# Sailor moon rpg



## Mrdragonballsuper (May 29, 2016)

Anybody remember this?


[x]


----------



## Mrdragonballsuper (May 29, 2016)

We can all play it with just using this




But we need a good story teller.


----------



## ❦ Ąƙၥ∼nεε ❦ (Jun 7, 2016)

um is that like the old video game?


----------



## Mrdragonballsuper (Jun 8, 2016)

❦ Ąƙၥ∼nεε ❦ said:


> um is that like the old video game?


No its an rpg book like dungeon and dragons but you can create characters.


----------



## Hollow (Jun 10, 2016)

I see, so it would basically be a DnD in Sailor Moon's universe...
Do you actually have the book or an online version of it somewhere? I'd like to have a look at it if possible.


----------



## Mrdragonballsuper (Jun 25, 2016)

Hollow said:


> I see, so it would basically be a DnD in Sailor Moon's universe...
> Do you actually have the book or an online version of it somewhere? I'd like to have a look at it if possible.

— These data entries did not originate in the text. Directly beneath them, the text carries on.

-- ==== Sys2Proof/Machine/Ports.lean ====
section
/-! DEFINITION. Serial event ports and USB (12 R416 to R442). DFU downloads stand in Machine/Boot.lean. -/

namespace Sys2Proof.Machine

def Block.serial (b : Block) (n : Nat) : Ser := nth Ser.reset b.ser n

def Block.modSer (b : Block) (n : Nat) (f : Ser → Ser) : Block := { b with ser := b.ser.modify n f }

/-- The port receives and transmits (SER_CFGn.EN, R527). -/
def serOn (b : Block) (n : Nat) : Bool := b.flag (fSER_CFG_EN.at n) && b.on dCOMM

/-- GENERAL mode; port 4 is fixed in it (R417). -/
def serGeneral (b : Block) (n : Nat) : Bool := n == 4 || b.flag (fSER_CFG_MODE.at n)

/-- PARSE RAW; port 4 is fixed in it (R438). -/
def serRaw (b : Block) (n : Nat) : Bool := n == 4 || b.flag (fSER_CFG_PARSE.at n)

/-- XON_EN takes effect (R426). -/
def xonOn (b : Block) (n : Nat) : Bool := b.flag (fSER_CFG_XON_EN.at n) && serGeneral b n && serRaw b n

/-- SER_STATn with its fills (R438). -/
def serStat (b : Block) (n : Nat) : Nat :=
  let s := b.serial n
  if b.on dCOMM then b.word (rSER_STAT + 0x40 * n) + s.rx.length * 2 ^ 18 + s.tx.length * 2 ^ 11
  else b.word (rSER_STAT + 0x40 * n) % 2 ^ 4

/-! ### Receiving (R418 to R426) -/

/-- The receive fill has changed: 0x13 is owed at XOFF_AT, 0x11 at XON_AT or below once 0x13 was sent (R425). -/
def flowCheck (n : Nat) (b : Block) : Block :=
  if !xonOn b n then b
  else
    let s := b.serial n
    if !b.flag (fSER_STAT_XOFF_SENT.at n) && s.flow.isNone && decide (b.rd (fSER_FLOW_XOFF_AT.at n) ≤ s.rx.length) then
      b.modSer n (fun s => { s with flow := some true })
    else if b.flag (fSER_STAT_XOFF_SENT.at n) && s.flow.isNone && decide (s.rx.length ≤ b.rd (fSER_FLOW_XON_AT.at n)) then
      b.modSer n (fun s => { s with flow := some false })
    else b

/-- An erroneous character is counted, and a parse under way is abandoned (R420). -/
def serError (n : Nat) (b : Block) : Block :=
  (b.modSer n (fun s => { s with run := none, msg := none })).countUp (fSER_ERRCNT_COUNT.at n) 1 |>.raise (evSER_RX_ERR n)

/-- The autobaud measurement of a character whose edges fall at these SER cycles after the fall of its start bit (R423): T runs to the
eighth, and each of the edges of 0x55, up to that of its stop bit, must lie within 1/8 bit of its place. -/
def autobaud (n : Nat) (edges : List Nat) (b : Block) : Block :=
  let t := nth 0 edges 7
  let near (k : Nat) : Bool := decide (((64 * nth 0 edges k : Nat) - (8 * (k + 1) * t : Nat) : Int).natAbs ≤ t)
  let code := 2 * t
  if decide (9 ≤ edges.length) && (List.range 9).all near && decide (256 ≤ code) && decide (code ≤ 41666 * 256 + 171) then
    (((b.wr (fSER_DIV_INT.at n) (code / 256)).wr (fSER_DIV_FRAC.at n) (code % 256)).wr (fSER_CFG_AUTOBAUD.at n) 0).raise
      (evSER_AUTOBAUD_DONE n)
  else b

/-- The format in force on a port (R417). -/
def serFormat (b : Block) (n : Nat) : SerFormat :=
  if serGeneral b n then
    { bits := if b.flag (fSER_CFG_DATA7.at n) then 7 else 8, parity := b.rd (fSER_CFG_PARITY.at n)
      stops := if b.flag (fSER_CFG_STOP2.at n) then 2 else 1 }
  else { bits := 8, parity := 0, stops := 1 }

/-- The bits of a character, the start bit with them. -/
def SerFormat.length (f : SerFormat) : Nat := 1 + f.bits + b2n (f.parity != 0) + f.stops

/-- A character that is whole at its centre sample now began less than its own length ago, so before a write of that age or less
(R418, R419, R422): its samples, at a divisor in 1/256 of a SER cycle at 200 MHz, against the Tide. -/
def beganBefore (b : Block) (p : SerFormat × Nat × Nat) : Bool :=
  decide (stampAge b p.2.2 * (256 * 200000000) < (16 * (p.1.length - 1) + 8) * p.2.1 * tideHz b)

/-- The format of the character that is whole now: that in force when its start was detected (R422). -/
def rxFormat (b : Block) (n : Nat) : SerFormat :=
  match (b.serial n).prior.find? (beganBefore b) with
  | some p => p.1
  | none => serFormat b n

/-- A write that changes the format or the divisor of a port leaves the old ones to a character that has begun (R422). -/
def changeSer (n : Nat) (f : Block → Block) (b : Block) : Block :=
  let b' := f b
  let code (b : Block) : Nat := b.word (rSER_DIV + 0x40 * n) % 2 ^ 24
  if serFormat b' n = serFormat b n ∧ code b' = code b then b'
  else b'.modSer n (fun s => { s with prior := s.prior.filter (beganBefore b) ++ [(serFormat b n, code b, b.now)] })

/-- The parity bit of a data word. -/
def SerFormat.parityBit (f : SerFormat) (data : Nat) : Bool :=
  ((List.range f.bits).foldl (fun p i => xor p (bit data i)) (f.parity == 2))

/-- The bits sent for a byte, in order (R417). -/
def SerFormat.frame (f : SerFormat) (c : Nat) : List Bool :=
  [false] ++ (List.range f.bits).map (bit c) ++ (if f.parity = 0 then [] else [f.parityBit c]) ++ List.replicate f.stops true

/-- Bit k of a character, decided by the majority of its samples 7, 8 and 9 (R418). -/
def bitAt (s : List Bool) (k : Nat) : Bool :=
  let x (i : Nat) : Bool := nth false s (16 * k + i)
  (x 7 && x 8) || (x 7 && x 9) || (x 8 && x 9)

/-- The samples from the first low one that follows a high one (R418). -/
def huntFall : Bool → List Bool → List Bool
  | _, [] => []
  | prev, x :: xs => if prev && !x then x :: xs else huntFall x xs

/-- The samples of a character from its sample 0: false starts are passed over (R418). -/
def huntStart : Nat → Bool → List Bool → List Bool
  | 0, _, _ => []
  | n + 1, prev, s =>
    let c := huntFall prev s
    if bitAt c 0 then huntStart n (nth false c 9) (c.drop 10) else c

/-- A character as its samples decide it (R418 to R420). -/
structure Decided where
  data : Nat
  framing : Bool
  parity : Bool
  level : Bool
  deriving DecidableEq, Repr

/-- The character in what the receiver has sampled since the centre of the one before; none where no whole character is there. The stop
bit that is decided is the last (notes/assumptions/47.md, DEDUCED). -/
def decideChar (f : SerFormat) (level : Bool) (samples : List Bool) : Option Decided :=
  let s := huntStart samples.length level samples
  let last := f.length - 1
  if s.length < 16 * last + 10 then none
  else
    let data := (List.range f.bits).foldl (fun d i => d + b2n (bitAt s (1 + i)) * 2 ^ i) 0
    some { data := data, framing := !bitAt s last, parity := f.parity != 0 && bitAt s (1 + f.bits) != f.parityBit data
           level := nth false s (16 * last + 8) }

/-- A character that the receiver has decided (R420, R424, R425). -/
def receive (n : Nat) (ch : Decided) (b : Block) : Block :=
    let data := ch.data
    if ch.framing || ch.parity then
      let b := if ch.framing then b.wr (fSER_STAT_FE.at n) 1 else b
      let b := if ch.parity then b.wr (fSER_STAT_PE.at n) 1 else b
      let b := if ch.framing && data == 0 then b.wr (fSER_STAT_BRK.at n) 1 else b
      serError n b
    else if xonOn b n && data == 0x13 then b.wr (fSER_STAT_TX_PAUSED.at n) 1
    else if xonOn b n && data == 0x11 then b.wr (fSER_STAT_TX_PAUSED.at n) 0
    else if 64 ≤ (b.serial n).rx.length then
      ((b.wr (fSER_STAT_OVR.at n) 1).countUp (fSER_ERRCNT_COUNT.at n) 1).raise (evSER_RX_ERR n)
    else
      flowCheck n (b.modSer n (fun s =>
        { s with rx := s.rx ++ [(BitVec.ofNat 8 data, b.now)]
                 sense := s.sense || (b.flag (fSER_CFG_SENSE.at n) && !serRaw b n && data == 0xFE) }))

/-- SER_CHARACTER (R418 to R425): the samples of a port up to the decision of a character, which then stands at its centre sample. -/
def serCharacter (n : Nat) (ch : SerChar) (b : Block) : Block :=
  if !serOn b n then b
  else if serGeneral b n && b.flag (fSER_CFG_AUTOBAUD.at n) && !b.flag (fSER_CFG_DATA7.at n) then
    autobaud n ch.edges (b.modSer n (fun s => { s with level := ch.samples.getLastD s.level }))
  else
    match decideChar (rxFormat b n) (b.serial n).level ch.samples with
    | some d => receive n d (b.modSer n (fun s => { s with level := d.level }))
    | none => b

/-- SER_TX_CHARACTER (R417, R425): at a character boundary a flow byte owed goes first, then the oldest byte queued unless 0x13 has
paused the transmitter. -/
def serTx (n : Nat) (b : Block) : Block :=
  if !serOn b n then b
  else
    let s := b.serial n
    match s.flow with
    | some x =>
      flowCheck n ((b.modSer n (fun s => { s with flow := none, shift := (serFormat b n).frame (if x then 0x13 else 0x11) })).wrB
        (fSER_STAT_XOFF_SENT.at n) x)
    | none =>
      if b.flag (fSER_STAT_TX_PAUSED.at n) then b.modSer n (fun s => { s with shift := [] })
      else match s.tx with
        | c :: rest => b.modSer n (fun s => { s with tx := rest, shift := (serFormat b n).frame c.toNat })
        | [] => b.modSer n (fun s => { s with shift := [] })

/-- A byte is queued for transmission, or discarded where 64 are (R438). -/
def queueTx (n : Nat) (c : Byte) (b : Block) : Block :=
  b.modSer n (fun s => if 64 ≤ s.tx.length then s else { s with tx := s.tx ++ [c] })

/-- A write of SER_TXDATAn (R438); while COMM is off the byte waits for its clock (R400, R528). -/
def writeTx (n v : Nat) (b : Block) : Block :=
  let c := BitVec.ofNat 8 v
  if b.on dCOMM then queueTx n c b else b.modSer n (fun s => { s with owed := s.owed ++ [c] })

/-- Bytes that waited for the COMM clock are queued (R400). -/
def arriveTx (b : Block) : Block :=
  forN 5 (fun n b => forL (b.serial n).owed (queueTx n) (b.modSer n (fun s => { s with owed := [] }))) b

/-- A read of SER_RXDATAn: the oldest byte, PARSE RAW only, is removed (R438). -/
def readRx (n : Nat) (b : Block) : Nat × Block :=
  match (b.serial n).rx with
  | (c, _) :: rest =>
    if serRaw b n && b.on dCOMM then (2 ^ 31 + c.toNat, flowCheck n (b.modSer n (fun s => { s with rx := rest }))) else (0, b)
  | [] => (0, b)

/-- A write of SER_CFGn (R426, R438): MIDI mode forces DIV to 400.000 (R417). -/
def writeSerCfg (n v : Nat) : Block → Block := changeSer n fun b =>
  let b := b.put (rSER_CFG + 0x40 * n) v
  let b := if n = 4 then (b.wr (fSER_CFG_MODE.at 4) 1).wr (fSER_CFG_PARSE.at 4) 1 else b
  let b := if serGeneral b n then b else b.setWord (rSER_DIV + 0x40 * n) (400 * 256)
  if serGeneral b n && serRaw b n then b else b.wr (fSER_CFG_XON_EN.at n) 0

/-- A divisor within R417. -/
def divOk (w : Nat) : Bool :=
  let i := bitsOf w 23 8
  decide (1 ≤ i) && (decide (i < 41666) || (i == 41666 && decide (w % 256 ≤ 171)))

/-- A write of SER_DIVn: an unlisted value leaves its field as it is (R12, R438), and in MIDI mode the divisor stays forced (R417). -/
def writeSerDiv (n v : Nat) : Block → Block := changeSer n fun b =>
  let a := rSER_DIV + 0x40 * n
  let i := bitsOf v 23 8
  let old := b.word a
  let i := if 1 ≤ i ∧ i ≤ 41666 then i else bitsOf old 23 8
  let f := if i = 41666 ∧ 171 < v % 256 then old % 256 else v % 256
  if serGeneral b n then b.setWord a (i * 256 + f) else b

/-! ### MIDI 1.0 (R427 to R430) -/

/-- Data bytes of a channel message. -/
def midiData (st : Nat) : Nat := if st / 16 = 12 ∨ st / 16 = 13 then 1 else 2

/-- round(2^27 * num / den) (R429). -/
def midiValue (num : Int) (den : Nat) : Word := BitVec.ofInt 32 (roundDiv (num * 2 ^ 27) den)

/-- A record with the fields of R428. -/
def midiRecord (port prio type note chan : Nat) (value : Word) (value2 : Nat) : EventRecord :=
  { type := BitVec.ofNat 8 type, flags := BitVec.ofNat 8 (prio * 16), port := BitVec.ofNat 8 port, note := BitVec.ofNat 8 note,
    target := BitVec.ofNat 16 chan, noteId := 0, value := value, dueTime := 0, seq := 0, value2 := BitVec.ofNat 32 value2 }

/-- The record of a complete channel message (R428). -/
def midiOf (port prio st d1 d2 : Nat) : EventRecord :=
  let ch := st % 16
  match st / 16 with
  | 8 => midiRecord port prio evtNoteOff d1 ch (midiValue d2 127) 0
  | 9 =>
    if d2 = 0 then midiRecord port prio evtNoteOff d1 ch (midiValue 64 127) 0
    else midiRecord port prio evtNoteOn d1 ch (midiValue d2 127) 0
  | 10 => midiRecord port prio 3 d1 ch (midiValue d2 127) 0
  | 11 =>
    if d1 = 120 then midiRecord port prio evtAllSoundOff 0 ch 0 0
    else if 123 ≤ d1 then midiRecord port prio evtAllNotesOff 0 ch 0 0
    else midiRecord port prio evtController 0 ch (midiValue d2 127) d1
  | 12 => midiRecord port prio evtWork 0 ch (BitVec.ofNat 32 d1) ch
  | 13 => midiRecord port prio evtChannelPressure 0 ch (midiValue d1 127) 0
  | _ => midiRecord port prio evtPitchBend 0 ch (BitVec.ofInt 32 (((d1 + 128 * d2 : Nat) - 8192 : Int) * 2 ^ 14)) 0
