/-- A host write to an address is granted. -/
def granted (b : Block) (a : Nat) : Bool :=
  match grantBit a with
  | some g => bit (b.word rHIF_GRANT) g
  | none => false

/-- A host write to the slate window (R35, R345, R350). -/
def slateHostWrite (a v txn : Nat) (portA : TwoCycles) (b : Block) : Block :=
  let o := a - 0x02000000
  if !slateMay b rqHOST (bankOf o) then b.discardWord [] a txn |> ownerFault rqHOST o
  else if b.isPrimary then takeWord a v b
  else
    let (landed, b) := portBStore o v portA b
    if landed then b else b.discardWord [] a txn

/-- A host word reaches its target (R33 to R35, R52, R53). -/
def retireWord (a v txn : Nat) (portA : TwoCycles) (b : Block) : Block :=
  if !granted b a then b.discardWord [fHIF_HOST_STAT_GRANT_VIOLATION] a txn
  else if a < 0x1000 then writeHif a v b
  else if a < 0x2000 then b.putMbx (a - 0x1000) (toLE 4 v)
  else if 0x80000000 ≤ a then
    if (lpddrAt b a).isSome then takeWord a v b else b.discardWord [fHIF_HOST_STAT_WINDOW_UNMAPPED] a txn
  else if 0x02000000 ≤ a then slateHostWrite a v txn portA b
  else takeWord a v b

/-! ### Words arrive (R45, R58) -/

/-- RING and READY as the words of the write buffer will leave them (R57, R58, R77): a restart of the Proctor clears both. -/
def doorbellsAfter (b : Block) : Nat × Nat :=
  b.host.wbuf.foldl (fun m w =>
    if w.addr = rHIF_DOORBELL_IN then (Nat.lor m.1 w.data, m.2)
    else if w.addr = rHIF_DOORBELL_OUT then (m.1, m.2 - Nat.land m.2 w.data)
    else if w.addr = rHIF_ABORT ∧ bitsOf w.data 31 24 = 0xA5 ∧ bit w.data 15 then (0, 0)
    else m) (b.rd fHIF_DOORBELL_IN_RING, b.rd fHIF_DOORBELL_OUT_READY)

/-- The host owns a mailbox once every earlier word of the write buffer has retired (R57, R58). -/
def hostOwns (b : Block) (mb : Nat) : Bool :=
  if mb < 8 then !bit (doorbellsAfter b).1 mb else bit (doorbellsAfter b).2 (mb - 8)

/-- An address lies in a mailbox that the host does not own at a word's arrival (R58). -/
def notHosts (b : Block) (a : Nat) : Bool := decide (0x1000 ≤ a) && decide (a < 0x2000) && !hostOwns b ((a - 0x1000) / 0x100)

/-- A word of the LPDDR window reaches no byte (R53), judged as the page will stand once the write buffer has retired. -/
def unmapped (b : Block) (a : Nat) : Bool :=
  let page := b.host.wbuf.foldl (fun p w => if w.addr = rHIF_LPDDR_PAGE then bitsOf w.data fHIF_LPDDR_PAGE_PAGE.hi fHIF_LPDDR_PAGE_PAGE.lo else p)
    (b.rd fHIF_LPDDR_PAGE_PAGE)
  decide (0x80000000 ≤ a) && (lpddrAt (b.wr fHIF_LPDDR_PAGE_PAGE page) a).isNone

/-- Why a word that arrives is discarded (R33, R45, R53, R58); an empty list where the buffer is full. An ungranted word of the
LPDDR window that is unmapped as well sets GRANT_VIOLATION alone (DESIGN CHOICE, notes/assumptions/44.md). -/
def arrivalError (a : Nat) (b : Block) : Option (List Fld) :=
  if !granted b a then some [fHIF_HOST_STAT_GRANT_VIOLATION]
  else if unmapped b a then some [fHIF_HOST_STAT_WINDOW_UNMAPPED]
  else if notHosts b a then some [fHIF_HOST_STAT_MBX_OWNER]
  else if 64 ≤ b.host.wbuf.length then some []
  else none

/-- A word arrives at a port (R33, R45, R46, R53, R58): into the write buffer, or discarded. A grant is judged here, and again
where the word retires, since a revocation reaches it there (R34). DEDUCED, notes/assumptions/28.md -/
def arrive (a v txn : Nat) (b : Block) : Block :=
  match arrivalError a b with
  | some bits => b.discardWord bits a txn
  | none => { b with host := { b.host with wbuf := b.host.wbuf ++ [{ addr := a, data := v, txn := txn }] } }

/-- What port A does in the two cycles of a word that retires: a free value for a word of slate (R46, R350). -/
def portAMeets (a : Nat) (b : Block) : TwoCycles × Block :=
  if 0x02000000 ≤ a ∧ a < 0x04000000 then
    let (p, b) := b.freshPort
    let (q, b) := b.freshPort
    ({ first := p, second := q }, b)
  else (noMeet, b)

/-- WRITE_RETIRE (R34, R45, R350): the oldest word of the write buffer retires. -/
def writeRetire (b : Block) : Block :=
  match b.host.wbuf with
  | [] => b
  | w :: ws =>
    let (portA, b) := portAMeets w.addr { b with host := { b.host with wbuf := ws } }
    retireWord w.addr w.data w.txn portA b

/-- A single host word, from its arrival to its target: it belongs to the transaction in progress, and the words that arrived
before it retire before it (R45). -/
def hostWordWith (portA : TwoCycles) (addr value : Word) (b : Block) : Block :=
  if !portsServe b then b
  else
    let a := addr.toNat / 4 * 4
    let txn := match b.host.txn with | some t => t.id | none => b.host.txnNext
    match arrivalError a b with
    | some bits => b.discardWord bits a txn
    | none => retireWord a value.toNat txn portA (forN b.host.wbuf.length (fun _ b => writeRetire b) b)

def hostWord (addr value : Word) (b : Block) : Block := hostWordWith noMeet addr value b

/-- A host word to a register named by its number. -/
def hostReg (a : Nat) (value : Word) (b : Block) : Block := hostWord (BitVec.ofNat 32 a) value b

/-- EVENT_PENDING_CLEAR (R10, R56): the sources that hardware sets in the cycle of the write stay set. -/
def eventPendingClear (n : Nat) (m : Meeting) (b : Block) : Block :=
  let b := hostReg (0x40 + 4 * n) m.word b
  forL ((List.range 32).filter (fun i => m.sets.getLsbD i)) (fun i b => b.raise (32 * n + i)) b

/-- DAC_RANGE_WRITE (R478): the present word of DAC_CFGn with another RANGE, EN at 1 where it is 1 or asked for. -/
def dacRange (n r : Nat) (b : Block) : Block :=
  let a := rDAC_CFG + 0x10 * n
  let en := enabled b a || b.proc.checks.any (fun c => c.addr == a)
  hostReg a (BitVec.ofNat 32 (putBits (putBits (b.word a) 31 31 (b2n en)) 9 8 r)) b

/-- A row that writes one function bit of HIF_ABORT with a key byte (R74). -/
def abortRow (f : Nat) (key : Byte) (b : Block) : Block := hostReg rHIF_ABORT (BitVec.ofNat 32 (key.toNat * 2 ^ 24 + f)) b

def execSilenceVoices (key : Byte) (s : State) := done (abortRow 0x01 key) s
def execClearEvents (key : Byte) (s : State) := done (abortRow 0x02 key) s
def execStopBdsp (key : Byte) (s : State) := done (abortRow 0x04 key) s
def execStopStreams (key : Byte) (s : State) := done (abortRow 0x08 key) s
def execMuteOutputs (key : Byte) (s : State) := done (abortRow 0x10 key) s
def execCancelCommands (key : Byte) (s : State) := done (abortRow 0x20 key) s
def execStopTbld (key : Byte) (s : State) := done (abortRow 0x40 key) s
def execProctorRestart (key : Byte) (s : State) := done (abortRow 0x8000 key) s

def execWriteRetire (s : State) := done (fun b => if portsServe b then writeRetire b else b) s
def execRegisterWrite (addr value : Word) (s : State) := done (hostWord addr value) s
def execSlateWindowWrite (addr value : Word) (portA : TwoCycles) (s : State) := done (hostWordWith portA addr value) s
def execMailboxWrite (addr value : Word) (s : State) := done (hostWord addr value) s
def execHifDoorbellIn (value : Word) (s : State) := done (hostReg rHIF_DOORBELL_IN value) s
def execHifDoorbellOut (value : Word) (s : State) := done (hostReg rHIF_DOORBELL_OUT value) s
def execEnableWrite (addr value : Word) (s : State) := done (hostWord addr value) s
def execVoiceBeatOriginHi (value : Word) (s : State) := done (hostReg rVOICE_BEAT_ORIGIN_HI value) s
def execBdspIrq (core : Nat) (value : Word) (s : State) :=
  doneIf (Instr.wf (.bdspIrq core value)) (hostReg (rBDSP_IRQ + 0x1000 * core) value) s
def execCompareWrite (addr value : Word) (s : State) := done (hostWord addr value) s
def execBellCfg (value : Word) (s : State) := done (hostReg rBELL_CFG value) s
def execCprIrcTrim (value : Word) (s : State) := done (hostReg rCPR_IRC_TRIM value) s
def execCprClkCfg (value : Word) (s : State) := done (hostReg rCPR_CLK_CFG value) s
def execCprApllCfg (value : Word) (s : State) := done (hostReg rCPR_APLL_CFG value) s
def execCprPdOpt (value : Word) (s : State) := done (hostReg rCPR_PD_OPT value) s
def execSerTxdata (port : Nat) (value : Word) (s : State) :=
  doneIf (Instr.wf (.serTxdata port value)) (hostReg (rSER_TXDATA + 0x40 * port) value) s
def execDacStrobe (value : Word) (s : State) := done (hostReg rDAC_STROBE value) s
def execDacRangeWrite (n : Nat) (range : BitVec 2) (s : State) := doneIf (decide (n < 8)) (dacRange n range.toNat) s
def execTestSnap (value : Word) (s : State) := done (hostReg rTEST_SNAP value) s
def execEventPendingClear (n : Nat) (m : Meeting) (s : State) := doneIf (decide (n < 7)) (eventPendingClear n m) s

end Sys2Proof.Machine
end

I believe i may still have the book


----------



## Deleted member 198194 (Nov 25, 2016)

@Mider T

Reactions: Like 1


----------



## Mider T (Nov 25, 2016)

afgpride said:


> @Mider T


Just what I was about to look for, thanks!

Reactions: Like 2


----------



## StarlightAshley (Nov 11, 2018)

OMG I LOVE Sailor Moon. That game seems so fun. But I've never played D&D before mabye it would be too hard to learn.


----------